Implementation of Constant-Bandwidth Solver
of LAIPE2 on 48 Cores


[Posted by Jenn-Ching Luo on Nov. 20, 2014 ]

      This post shows parallel performance of a LAIPE2 solver on a 48-core computer. Multicore can speed up a computing. Some people might like to see how fast a multicore computer can improve. This post will present a set of timing results to show the performance.

      The test was implemented on a Dell Poweredge R815 with four 1.9GHZ Opterons, each of which has 12 cores. Only the basic core of Microsoft Server 2008 was installed on the computer, without graphical user interface, e.g., a command-driven environment.

      The testing problem was a sparse, symmetric, and positive definite system of equations, [A]{X}={B}, where [A] is of order (50,000x50,000) and has a constant bandwidth 7,000.

      The solution invoked laipe2$decompose_CSP_10 and laipe2$substitute_CSP_10. The subroutine laipe2$decompose_CSP_10 decomposes matrix [A] into a product of triangular matrices; The subroutine laipe2$substitute_CSP_10 performs substitutions. Substitution is not a time consuming procedure, and is less interested. This post only shows the timing results which were spent in the subroutine laipe2$decompose_CSP_10.

QUICK LOOK AT THE IMPRESSIVE PERFORMANCE

      From the timing results below, it can be seen one core took 13878.71 seconds to solve the testing problem, which is about 3 hours and 52 minutes. It was a long computing. Complex engineering or scientific problems could be formulated into a system with more than 100,000 unknowns, which could request a time longer than the one in this testing problem. Efficient parallel solvers to speed up a computation are always desired.

      An interesting question is how fast 48 cores can solve the testing problem. We are going to see it.

      From the timing results below, we can see that 48 cores took only 332.84 seconds, about 5 minutes and 30 seconds. Wow! An 5-hour computing on one core could be done in about 5 minutes on 48 cores. It is very clear for us to see that there is no reason to deny parallel computing. Undoubtedly, we can benefit from multicore and parallel programming.
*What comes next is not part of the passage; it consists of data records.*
/-- A link begins a training phase. In phase 1 it stays DOWN, but for one that trains again with what it holds (R419, R426, R430, R436). -/
def State.toPhase (s : State) (n p : Nat) : State :=
  s.modLink n fun l =>
    { l with st := if p = 1 && !l.relocking && l.quiescing.isNone then .down else .training, phase := p, phaseStart := s.clk }

/-- Training restarts at phase 1; after three restarts in a row the link is DOWN (R419). -/
def State.retrain (s : State) (n : Nat) : State :=
  let l := s.link n
  if 3 ≤ l.restarts then s.linkDown n l
  else (s.modLink n fun l => { l with restarts := l.restarts + 1 }).toPhase n 1

/-- A retraining of a link that was UP is counted (R418). -/
def Link.countRetrain (l : Link) : Link := { l with retrains := if l.retrains = 255 then 255 else l.retrains + 1 }

/-- The wavelengths of a direction's two fibres, 0 to 7 and 8 to 15 (R20). -/
def fibres (m : BitVec 16) : List (BitVec 16) := [m &&& 0x00FF, m &&& 0xFF00]

/-- Phase 1: optical power on at least two wavelengths of each receive fibre (R419). -/
def execLightDetect (link : Fin 16) (lit : BitVec 16) (s : State) : Out :=
  .next (
    let l := s.link link
    if s.power ≠ .ready then s
    else if (l.st == .down && l.restarts < 3) || (l.st == .training && l.phase == 1) then
      let s := s.modLink link fun l => { l with lit := lit }
      if (fibres lit).all (fun f => 2 ≤ ones f) then s.toPhase link 2 else s
    else s)

/-- Phase 2 leaves unlocked wavelengths out of the receive mask; phases 3 and 4 align and find codewords; phase 5 sends this end's
parameters (R419). -/
def execWavelengthLock (link : Fin 16) (locked : BitVec 16) (s : State) : Out :=
  .next (
    let l := s.link link
    if l.st ≠ .training then s
    else if s.phaseOver l then s.retrain link
    else if l.phase = 2 then
      if 2 ≤ ones (l.lit &&& locked) then (s.modLink link fun l => { l with rxmask := l.lit &&& locked }).toPhase link 3 else s.retrain link
    else if l.phase = 3 then s.toPhase link 4
    else if l.phase = 4 then
      (s.modLink link fun l => l.emit { mkFlit .ctrl with
        seq := l.txSeq, par := some ⟨s.fabricId, link, 1, 0xFFFF, l.rxmask⟩ }).toPhase link 5
    else s)

def execTrainingPhaseTimeout (link : Fin 16) (s : State) : Out :=
  .next (
    let l := s.link link
    if l.st = .training && 2 ≤ l.phase then (s.advanceTo (l.phaseStart + phaseLimit l.phase)).retrain link else s)

def execLinkRetryTimer (link : Fin 16) (s : State) : Out :=
  .next (
    let l := s.link link
    if s.power ≠ .ready || l.st ≠ .down then s
    else
      let s := s.advanceTo (l.phaseStart + 2 ^ 27)
      (s.modLink link fun l => { l with restarts := 0 }).toPhase link 1)

/-- CTRL flits of phases 5 and 6: the parameters must agree; then the partner grants 1,024 flits, or still holds that grant (R419,
R430). -/
def State.trainCtrl (s : State) (n : Nat) (f : Flit) : State :=
  let l := s.link n
  if s.phaseOver l then s.retrain n
  else match l.phase, f.par with
  | 5, some p =>
    let ok := p.id ≠ s.fabricId && p.version = 1 && 2 ≤ ones p.rx && l.rxmask &&& ~~~ p.tx == 0
    if ok then
      (s.modLink n fun l => { l with txmask := p.rx, allow := if l.relocking then l.allow + f.allow else l.allow }.light { mkFlit .ctrl with seq := l.txSeq, allow := 1024 }).toPhase n 6
    else (s.modLink n fun l => { l with relocking := false }).retrain n
  | 6, none =>
    if l.relocking then
      if l.quiescing.isSome && f.allow ≠ 1024 then (s.modLink n fun l => { l with relocking := false }).retrain n else s.linkUp n
    else (s.modLink n fun l => { l with allow := f.allow, owe := 0, rxSeq := f.seq }).linkUp n
  | _, _ => if f.mask ≠ 0 then s.modLink n fun l => { l with owe := l.owe + 1 } else s

/-! ### Restriping (R427, R429, R461, R462) -/

/-- A CTRL flit that announces a mask. -/
def Link.announce (l : Link) (mask : BitVec 16) (ofTx nak : Bool) : Link := l.ctrl { mkFlit .ctrl with mask := mask, ofTx := ofTx, nak := nak }

/-- The receive mask changes: below two wavelengths the link is DOWN; a loss is answered with a NAK, and recorded (R427 steps 2, 3). -/
def State.newRx (s : State) (n : Nat) (mask : BitVec 16) : State :=
  let b := s.link n
  let a : Link := { b with rxmask := mask }
  if ones mask < 2 then s.linkDown n a
  else if b.rxmask &&& ~~~ mask = 0 then
    (s.modLink n fun _ => a).postCause (s.linkCause 0x12 n (sourceOf (mask &&& ~~~ b.rxmask)) b a)
  else
    let s := s.pumpLink n fun _ => ({ a with naking := true }).announce mask true true
    s.postCause { s.linkCause 0x11 n (sourceOf (b.rxmask &&& ~~~ mask)) b a with w3 := b.rxSeq.zeroExtend 64 }

/-- The transmit mask changes by the receiver's CTRL flit; a shrunk mask is recorded with its ACKSEQ, and the laser module's
replacement is requested; a grown one is announced back (R427, R429, R462). -/
def State.newTx (s : State) (n : Nat) (mask : BitVec 16) (ack : BitVec 16) : State :=
  let b := s.link n
  let a : Link := { b with txmask := mask }
  let lost := b.txmask &&& ~~~ mask
  if ones mask < 2 then (s.laserLost n lost).linkDown n a
  else if lost = 0 then
    let s := s.pumpLink n fun _ => a.announce mask false false
    s.postCause (s.linkCause 0x12 n (sourceOf (mask &&& ~~~ b.txmask)) b a)
  else
    let s := s.modLink n fun _ => a.restart
    (s.postCause { s.linkCause 0x11 n (sourceOf lost) b a with w3 := ack.zeroExtend 64 }).laserLost n lost

/-- A CTRL flit of an UP link (R427, R429, R461, R462): the sender's mask; or the receiver's, which answers the oldest announcement that no NAK
has answered, reports a further loss, or, without NAK, grows, but for wavelengths that this end has since lost. -/
def State.upCtrl (s : State) (n : Nat) (f : Flit) : State :=
  let l := s.link n
  let lose := fun (s : State) => if l.txmask &&& ~~~ f.mask = 0 then s else s.newTx n (l.txmask &&& f.mask) f.ackSeq
  if !f.ofTx then (if f.mask ≠ l.rxmask then s.newRx n f.mask else s)
  else if f.nak then
    match l.restripe with
    | c :: cs =>
      if f.mask = afterOf c then
        ((s.modLink n fun l => { l with restripe := cs }).postCause { c with w3 := f.ackSeq.zeroExtend 64 }).laserLost n (lostOf c)
      else lose s
    | [] => lose s
  else
    let m := f.mask &&& ~~~ (l.restripe.foldl (fun m c => m ||| lostOf c) 0)
    if m &&& ~~~ l.txmask = 0 then s else s.newTx n (l.txmask ||| m) f.ackSeq
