/-- The local bytes of an entry, read as far as they can be; an entry that stops keeps what it has read (R376, R378). -/
def State.localBytes (s : State) (r : Reacher) (e : QEntry) (va len : Nat) : State × Except QEntry (List Byte × List Nat) :=
  let had := (e.cache.headD []).map (BitVec.ofNat 8)
  let bad := (e.cache.drop 1).headD []
  let (s, out) := s.readRun r (va + e.done) e.done (len - e.done) len
  let bs := had ++ out.bytes
  let ps := bad ++ out.psn
  match out.stop with
  | some h => (s, .error ({ e with cached := true, cache := [bs.map BitVec.toNat, ps], done := bs.length }.halt h))
  | none => (s, .ok (bs, ps))

/-- A transfer of an entry begins; the entry waits for its end. -/
def State.beginTransfer (s : State) (tn : Nat) (t : Truss) (e : QEntry) (x : Transfer) (loc len : Nat) (thru : Option (BitVec 16)) : State :=
  let xid := s.nextXid
  let s := s.setEntry tn .net { e with begun := true, full := true, wait := .untranslated }
  let s : State := { s with nextXid := xid + 1, outgoing := s.outgoing ++
    [{ xid := xid, kind := x.kind, vd := t.vd, truss := tn, entry := e.id, dstEp := x.dstEp, loc := loc, len := len, acked := false,
       thru := thru }] }
  s.sendTransfer { x with xid := xid, srcEp := s.ownEp t.vd, len := BitVec.ofNat 64 x.len.toNat } true

/-- An entry that sends local bytes (R378, R379, R381). -/
def State.sendBytes (s : State) (tn : Nat) (t : Truss) (r : Reacher) (e : QEntry) (loc len : Nat) (x : Transfer) : State :=
  match s.localBytes r e loc len with
  | (s, .error e') => if e'.full then s.endEntry tn .net e' [] false 0 else s.setEntry tn .net e'
  | (s, .ok (bs, ps)) => s.beginTransfer tn t e { x with data := bs, poison := ps, len := BitVec.ofNat 64 len } len len none

/-- The receiver's endpoint index that names a sender, or 0xFFFD (R381). -/
def State.sourceIndex (s : State) (vd : Nat) (src : BitVec 16) : BitVec 16 :=
  match s.vdev? vd with
  | some d => match (List.range d.nfep).find? fun e => tget 0 s.endpoints (d.fep + e) == src with
    | some e => BitVec.ofNat 16 e
    | none => 0xFFFD
  | none => 0xFFFD

/-- A match word against a source and a tag (R381). -/
def matches_ (mw : W64) (src : BitVec 16) (tag : W32) : Bool :=
  let w := mw.toNat
  (bits w 15 0 == 0xFFFF || bits w 15 0 == src.toNat) && (bit w 16 || bits w 63 32 == tag.toNat)

/-- The record of `nrecv` and `nprobe` (R382). -/
def recordBytes (w0 w1 w2 : W64) (found : Bool) (st : BitVec 8) : List Byte :=
  wordBytes [w0, w1, w2, BitVec.ofNat 64 (found.toNat * 2 ^ 8 + st.toNat)]

/-- A message's first two record words. -/
def UMsg.words (m : UMsg) : W64 × W64 := (BitVec.ofNat 64 (m.tag.toNat * 2 ^ 32 + m.src.toNat), BitVec.ofNat 64 m.data.length)

/-- `nrecv` is posted, or pairs with the oldest message that it matches; then its entry is complete in queue terms (R381, R383). With a
full list it waits in its queue. -/
def State.postRecv (s : State) (tn : Nat) (t : Truss) (e : QEntry) (mw : W64) (buf cap ra : Nat) : State :=
  match s.vdev? t.vd with
  | none => s
  | some d =>
    let rv : Recv := ⟨⟨tn, e.course⟩, e.tokOp.getD 0, mw, buf, cap, ra, e.id, e.issued, e.inRegion⟩
    let out := fun (s : State) => s.endEntry tn .net { e with tokOp := none } [] false 0
    match d.umsgs.find? fun m => matches_ mw m.src m.tag with
    | some m =>
      let x : Transfer := { mkTransfer .msg m.src (s.ownEp t.vd) s.nextXid with
        addr := m.tag.zeroExtend 64, len := BitVec.ofNat 64 m.data.length, data := m.data, poison := m.poison }
      let s : State := { s with nextXid := s.nextXid + 1, inbound := s.inbound ++ [{ mkInbound x none with rv := some rv, quiet := true }] }
      out (s.modVdev t.vd fun d => { d with umsgs := d.umsgs.erase m })
    | none =>
      if Config.recvCap ≤ d.recvs.length then s else out (s.modVdev t.vd fun d => { d with recvs := d.recvs ++ [rv] })

/-- `nprobe` writes its record and completes; what the record of no match holds is free (R381, R382; log 33). A record that has begun
keeps what it found. -/
def State.probe (s : State) (tn : Nat) (t : Truss) (r : Reacher) (e : QEntry) (mw : W64) (ra : Nat) : State :=
  let m := (s.vdev? t.vd).bind fun d => d.umsgs.find? fun m => matches_ mw m.src m.tag
  let ws := match m with
    | some m => m.words
    | none => (Config.probeWord s.tick 0 &&& 0xFFFFFFFF0000FFFF, Config.probeWord s.tick 1)
  let bs := if e.cached then (e.cache.headD []).map (BitVec.ofNat 8) else recordBytes ws.1 ws.2 0 m.isSome 0
  match s.writeRun r (ra + e.done) e.done [] 32 (bs.drop e.done) with
  | (s, n, _, stop) =>
    let s : State := { s with tick := s.tick + 1 }
    match stop with
    | none => s.endEntry tn .net e [] false 0
    | some h =>
      let e' := { e with begun := true, cached := true, cache := [bs.map BitVec.toNat], done := e.done + n }.halt h
      if e'.full then s.endEntry tn .net e' [] false 0 else s.setEntry tn .net e'

/-- The core at a grant position (R224). -/
def State.grantCore (s : State) (vd p : Nat) : Option Nat :=
  match s.vdev? vd with
  | some d => (((List.range 24).filter fun c => d.grant.getLsbD c)[p / 8]?).map fun c => 8 * c + p % 8
  | none => none

/-- The peers of an `fmrl` are asked, this device's own switch among them (R435). -/
def State.askPeers (s : State) (tn : Nat) (t : Truss) (e : QEntry) (g off dst cnt : Nat) : State :=
  let w := s.group g
  let js := List.range (grpPeers w)
  let xid := s.nextXid
  let s := s.setEntry tn .net { e with begun := true, full := true }
  let o : Outgoing := { xid := xid, kind := .lReq, vd := t.vd, truss := tn, entry := e.id, dstEp := grpPeer w 0, loc := dst, len := cnt,
                        acked := false, thru := none }
  let s : State := { s with
    nextXid := xid + 1, outgoing := s.outgoing ++ [o],
    gathers := s.gathers ++ [⟨xid, tn, e.id, g, dst, cnt, [], 0, false⟩] }
  js.foldl (fun s j => s.sendTransfer
    { mkTransfer .lReq (s.ownEp t.vd) (grpPeer w j) xid with
      grp := BitVec.ofNat 12 g, addr := BitVec.ofNat 64 off, len := BitVec.ofNat 64 (cnt * grpSize w) } true) s

/-- The work of an entry by its body. A service truss belongs to no device, and reaches no endpoint (R376, R468). -/
def State.netStart (s : State) (tn : Nat) (t : Truss) (e : QEntry) : State :=
  let r : Reacher := ⟨t.entryAgent e 3, t.space, !t.kernelMode⟩
  let fin := fun (st : BitVec 8) => s.endEntry tn .net e [] false st
  let own := s.ownEp t.vd
  let mk := fun (kind : XKind) (ep : BitVec 16) (addr : Nat) => { mkTransfer kind own ep 0 with addr := BitVec.ofNat 64 addr }
  if t.kernelMode then fin 2 else
  match e.body with
  | .amsg p h base payload =>
    match s.grantCore t.vd p with
    | none => fin 2
    | some c =>
      ({ s with amsgFly := s.amsgFly ++ [⟨t.vd, c, h, base, t.launch, payload, some (tn, e.id), .untranslated⟩] } : State).setEntry tn .net
        { e with begun := true, full := true }
  | .nsend ep tag buf len =>
    match s.endpoint? t.vd ep with
    | some d => if s.lostPeer d then fin 2 else s.sendBytes tn t r e buf len (mk .msg d tag)
    | none => fin 2
  | .nrecv mw buf cap ra => s.postRecv tn t e mw buf cap ra
  | .nprobe mw ra => s.probe tn t r e mw ra
  | .fput ep loc peer len =>
    match s.endpoint? t.vd ep with
    | some d => if s.lostPeer d then fin 2 else s.sendBytes tn t r e loc len (mk .put d peer)
    | none => fin 2
  | .fget ep loc peer len =>
    match s.endpoint? t.vd ep with
    | some d =>
      if s.lostPeer d then fin 2
      else s.beginTransfer tn t e { mk .getReq d peer with len := BitVec.ofNat 64 len } loc len none
    | none => fin 2
  | .fcopy sep dep src dst len =>
    let ep := fun n => if n = selfEp then some own else s.endpoint? t.vd n
    match ep sep, ep dep with
    | some a, some b =>
      if s.lostPeer a || s.lostPeer b then fin 2
      else if sep = selfEp then s.sendBytes tn t r e src len (mk .put b dst)
      else s.beginTransfer tn t e { mk .getReq a src with len := BitVec.ofNat 64 len } dst len (if dep = selfEp then none else some b)
    | _, _ => fin 2
  | .fmrs g src off cnt =>
    let w := s.group g
    if !grpV w || grpOwner w ≠ t.vd || s.lostPeer (grpPeer w 0) then fin 2
    else
      let cn := tget 0 s.nextCn g
      match s.localBytes r e src (cnt * grpSize w) with
      | (s, .error e') => if e'.full then s.endEntry tn .net e' [] false 0 else s.setEntry tn .net e'
      | (s, .ok (bs, ps)) =>
        let s : State := { s with nextCn := tset 0 s.nextCn g (cn + 1) }
        s.beginTransfer tn t e
          { mk .contrib (grpPeer w 0) off with grp := BitVec.ofNat 12 g, cn := cn, len := BitVec.ofNat 64 bs.length, data := bs, poison := ps }
          0 cnt none
  | .fmrl g off dst cnt =>
    let w := s.group g
    if !grpV w || grpOwner w ≠ t.vd || (List.range (grpPeers w)).any (fun j => s.lostPeer (grpPeer w j)) then fin 3
    else s.askPeers tn t e g off dst cnt
  | _ => s

/-- The head entry of a truss's network queue begins, or goes on after a wait (R322, R376). -/
def networkStep (s : State) (tn : Nat) : State :=
  match s.truss? tn with
  | none => s
  | some t =>
    match t.head? .net with
    | none => s
    | some e =>
      if e.held || e.full || e.wait.waits || !t.onCore || s.entryAwaits tn e then s
      else match e.aborted with
        | some e' => s.endEntry tn .net e' [] false 0
        | none => s.netStart tn t e

def execNetworkEntryStart (truss : Nat) (s : State) : Out := .next (networkStep s truss)

/-! ### Active messages (R48) -/

/-- The message that reached a core first is queued, or refused with BUSY when the device's queue of 64 is full. -/
def amsgArrive (s : State) (core : Nat) : State :=
  match s.amsgFly.find? fun m => m.target == core with
  | none => s
  | some m =>
    let full := Config.amsgCap ≤ ((s.core core).amsgs.filter fun x => x.vd == m.vd).length
    let s : State := { s with amsgFly := s.amsgFly.erase m }
    let s := if full then s else s.modCore core fun c => { c with amsgs := c.amsgs ++ [{ m with sender := none }] }
    match m.sender with
    | some (tn, id) => s.endNet tn id (if full then 1 else 0)
    | none => s

def execAmsgArrival (core : Nat) (s : State) : Out := .next (amsgArrive s core)

end Sys2Proof.Machine
end

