-- ==== Sys2Proof/Machine/Faults.lean ====
section
/-!
DEFINITION. Records of replayable faults, and what ends the waits on them (10 R221; 17 R394, R396, R397, R472).
-/
namespace Sys2Proof.Machine

/-! ### Passing faults on (R221) -/

/-- The fault gate of a space holds the faults of a die; the I/O die keeps no gate, and the gate of either compute die holds the faults
of its engines and queue processors (R221, R353; log 74). -/
def State.gateHeld (s : State) (die space : Nat) : Bool :=
  if die < 2 then tget false s.gates (513 * die + space) else tget false s.gates space || tget false s.gates (513 + space)

/-- The oldest fault of a stage in a space that may be passed on: no gate holds it, and no fault passed on waits on its page. -/
def State.nextFault (s : State) (space : Nat) (stage2 paging : Bool) : Option FaultWait :=
  s.faults.find? fun f => f.space == space && f.stage2 == stage2 && f.paging == paging && !f.passed && !s.gateHeld f.die space &&
    !s.faults.any fun g => g.passed && g.on space stage2 paging f.addr

/-- A fault is passed on. -/
def State.passFault (s : State) (f : FaultWait) : State :=
  { s with faults := s.faults.map fun g => if g = f then { g with passed := true } else g }

/-- Bytes written at a guest-physical address, where stage 2 maps it; the answer says whether it does. -/
def State.guestWrite (s : State) (vd : Nat) (d : VDev) (gpa : Nat) (data : List Byte) : Option State :=
  match walk2 s.mem s.memPsn d.s2root gpa with
  | .ok l =>
    let host := entryHost l.e
    let b := s.bank host
    some (s.putBank vd host l.out data.length ⟨writeBytes b.m l.out data, psnWrite b.psn l.out data.length false⟩)
  | .error _ => none

/-- The fault ring has room for a record (R396). -/
def VDev.fltRoom (d : VDev) : Bool :=
  let n := bits d.fltbase.toNat 3 0
  7 ≤ n && n ≤ 12 && (d.flttail - d.flthead).toNat < 2 ^ n

/-- The record of a stage-1 fault (R396, R472). -/
def State.faultRecord (s : State) (f : FaultWait) : List Byte :=
  wordBytes [BitVec.ofNat 64 (f.addr % 2 ^ 57),
    BitVec.ofNat 64 (f.detail + 0x12 * 2 ^ 8 + f.kind * 2 ^ 16 + f.core * 2 ^ 22 + f.slot * 2 ^ 30),
    s.dieCtr f.die, BitVec.ofNat 64 f.die]

/-- A stage-1 fault is recorded in the device's ring, and the fault vector is sent; a ring without room, or that stage 2 does not map,
leaves it waiting (R396; log 37). -/
def faultRecordStep (s : State) (vd : Nat) : State :=
  match s.nextFault vd false false, s.vdev? vd with
  | some f, some d =>
    if !d.fltRoom then s
    else
      let n := bits d.fltbase.toNat 3 0
      match s.guestWrite vd d (bits d.fltbase.toNat 51 12 * 4096 + 32 * (d.flttail.toNat % 2 ^ n)) (s.faultRecord f) with
      | some s =>
        let s := (s.passFault f).modVdev vd fun d => { d with flttail := d.flttail + 1 }
        if d.vecs.getLsbD 16 then s.interrupt (vd * 64 + bits d.vecs.toNat 5 0) else s
      | none => s
  | _, _ => s

def execStage1FaultRecord (vd : Fin 512) (s : State) : Out := .next (faultRecordStep s vd)

/-- A stage-2 fault is recorded in the physical function's event ring (R397). -/
def faultEventStep (s : State) (vd : Nat) : State :=
  match s.nextFault vd true false with
  | some f => (s.passFault f).postEvent 0x01 f.die vd 0 (BitVec.ofNat 64 f.addr) (BitVec.ofNat 64 f.detail)
  | none => s

def execStage2FaultEvent (vd : Fin 512) (s : State) : Out := .next (faultEventStep s vd)

/-! ### The end of waits -/

/-- The waits on a page of stage 1 end: their walks run again, or they end in PERM (R396). -/
def State.endStage1 (s : State) (vd va : Nat) (abort : Bool) : State :=
  let s : State := { s with faults := s.faults.filter fun f => !(f.space == vd && !f.stage2 && f.addr / 4096 == va / 4096) }
  s.resolve vd (fun p => match p with | .wait1 a => a / 4096 == va / 4096 | _ => false) abort

/-- The waits on guest-physical pages that `sel` picks end (R397); a mapping replays those on pages of host memory too. -/
def State.endStage2 (s : State) (vd : Nat) (sel : Nat → Bool) (abort : Bool) : State :=
  let s : State := { s with faults := s.faults.filter fun f => !(f.space == vd && f.stage2 && !(f.paging && abort) && sel f.addr) }
  s.resolve vd (fun p => match p with | .wait2 a => sel a | .paging a => !abort && sel a | _ => false) abort

/-- A write to FLTRES (R394, R396). -/
def State.fltres (s : State) (vd : Nat) (v : W64) (abort : Bool) : State :=
  if v.getLsbD 63 == abort && s.active vd then s.endStage1 vd (v.toNat % 2 ^ 57) abort else s

def execFltresReplay (vd : Fin 512) (v : W64) (s : State) : Out := .next (s.fltres vd v false)
def execFltresAbort (vd : Fin 512) (v : W64) (s : State) : Out := .next (s.fltres vd v true)

end Sys2Proof.Machine
end

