-- ==== Sys2Proof/Machine/Schedule.lean ====
section
/-!
DEFINITION. Eviction and restore, and the weighted fair scheduler (02 R51 to R55; 09 R197; 17 R399 to R405; 24 R464 to R466).
-/
namespace Sys2Proof.Machine

/-! ### The drain before an image is saved (R52) -/

/-- Nothing of the course moves any more but by the service of a fault, a wake or a message. What a pending rollback request keeps held
goes into the image with the request (R442, R448). -/
def State.drained (s : State) (c : CRef) (t : Truss) (k : Course) : Bool :=
  (k.quarantine.isEmpty || k.rollbackPend) && k.ops.all (s.opStuck c t) &&
  (s.accesses.filter fun a => a.who == c).all (s.accessStuck t) &&
  (t.entries.filter fun e => e.2.course == c.course).all fun e => e.2.redo || s.entryStuck c.truss t e.1 e.2.id

/-- Operations that have completed fall, in issue order. -/
def State.fallAll (s : State) (c : CRef) : State :=
  match s.course? c with
  | some k => k.ops.foldl (fun s o => if o.fallen || !o.done then s else tokenFall s c o.tk) s
  | none => s

/-- An access recorded as not performed. -/
def Access.withdraw (a : Access) : Access :=
  { a with parts := a.parts.map fun p =>
      if p.phase.settled || p.phase == .held || a.scratch || !p.got.isEmpty then p else { p with phase := .untranslated } }

/-- A promise operation recorded as not performed; a waiter walks again (R281). -/
def PromOp.withdraw (p : PromOp) : PromOp :=
  if p.phase = .held then p
  else { p with waiting := none, phase := .untranslated, phase2 := if p.phase2 = .performed then .performed else .untranslated }

/-- An entry recorded as not performed; a product keeps its committed rows, and a scaling the elements it has scaled (R297, R373, R415). -/
def QEntry.withdraw (e : QEntry) : QEntry :=
  let e := { e with redo := true, begun := false, cached := false, cache := [],
                    wait := match e.wait with | .failed c d => .failed c d | _ => .untranslated }
  match e.body with
  | .mma .. | .accsc .. => e
  | _ => if e.fault.isSome then e else { e with done := 0, full := false, poison := false, drop := false, partly := false }

/-- The posted receives of a course go back to its queue, at their places in issue order, to be posted again (R335, R384). -/
def State.unpost (s : State) (c : CRef) (vd : Nat) : State :=
  match s.vdev? vd with
  | none => s
  | some d =>
    let mine := d.recvs.filter fun r => r.who == c
    mine.foldl (fun s r =>
      let e := { mkEntry r.entry c.course (some r.op) r.issued (.nrecv r.mw r.buf r.cap r.recAddr) false r.inRegion with redo := true }
      s.modTruss c.truss fun t =>
        { t with netQ := t.netQ.takeWhile (fun x => x.id < e.id) ++ e :: t.netQ.dropWhile (fun x => x.id < e.id) })
      (s.dropRecvs vd fun r => r.who == c)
      One thing is mentioned here. Parallel computing is not everything, either. Sometimes, parallel computing could be an extra burden, and cannot gain a benefit. It could happen when the problem size is small, having no much computations that are able to be distributed among cooperative cores. In such situation, parallel computing cannot gain a benefit, but in contrary may slow a computing.

TIMING RESULTS

      Detailed timing results are listed in the following. The results include elapsed time, CPU time in user mode and in kernel mode, and the total CPU time. The computer when solving the testing problem did not have other running jobs, except the operating system. Under the circumstance, the computer was deemed as standalone. The elapsed time could be applied to measure speedup and efficiency.

      In general, the total CPU time should be increased when using more cores. More cores require a relatively higher overhead and more synchronizations. However, a "good luck" may reduce the total CPU time. Before an instruction is excuted, data should be loaded onto cache memory. When a core demands a specific data and loads the data onto cache memory, other lucky cores that also demand the data may access the data without a need to load the data. Total CPU time may be reduced if such "good luck" is possible for most of the time. When such "good luck" comes, we could see "super linear performance".

      Besides "good luck", we also may experience "bad luck" from cache coherency that could degrade parallel performance.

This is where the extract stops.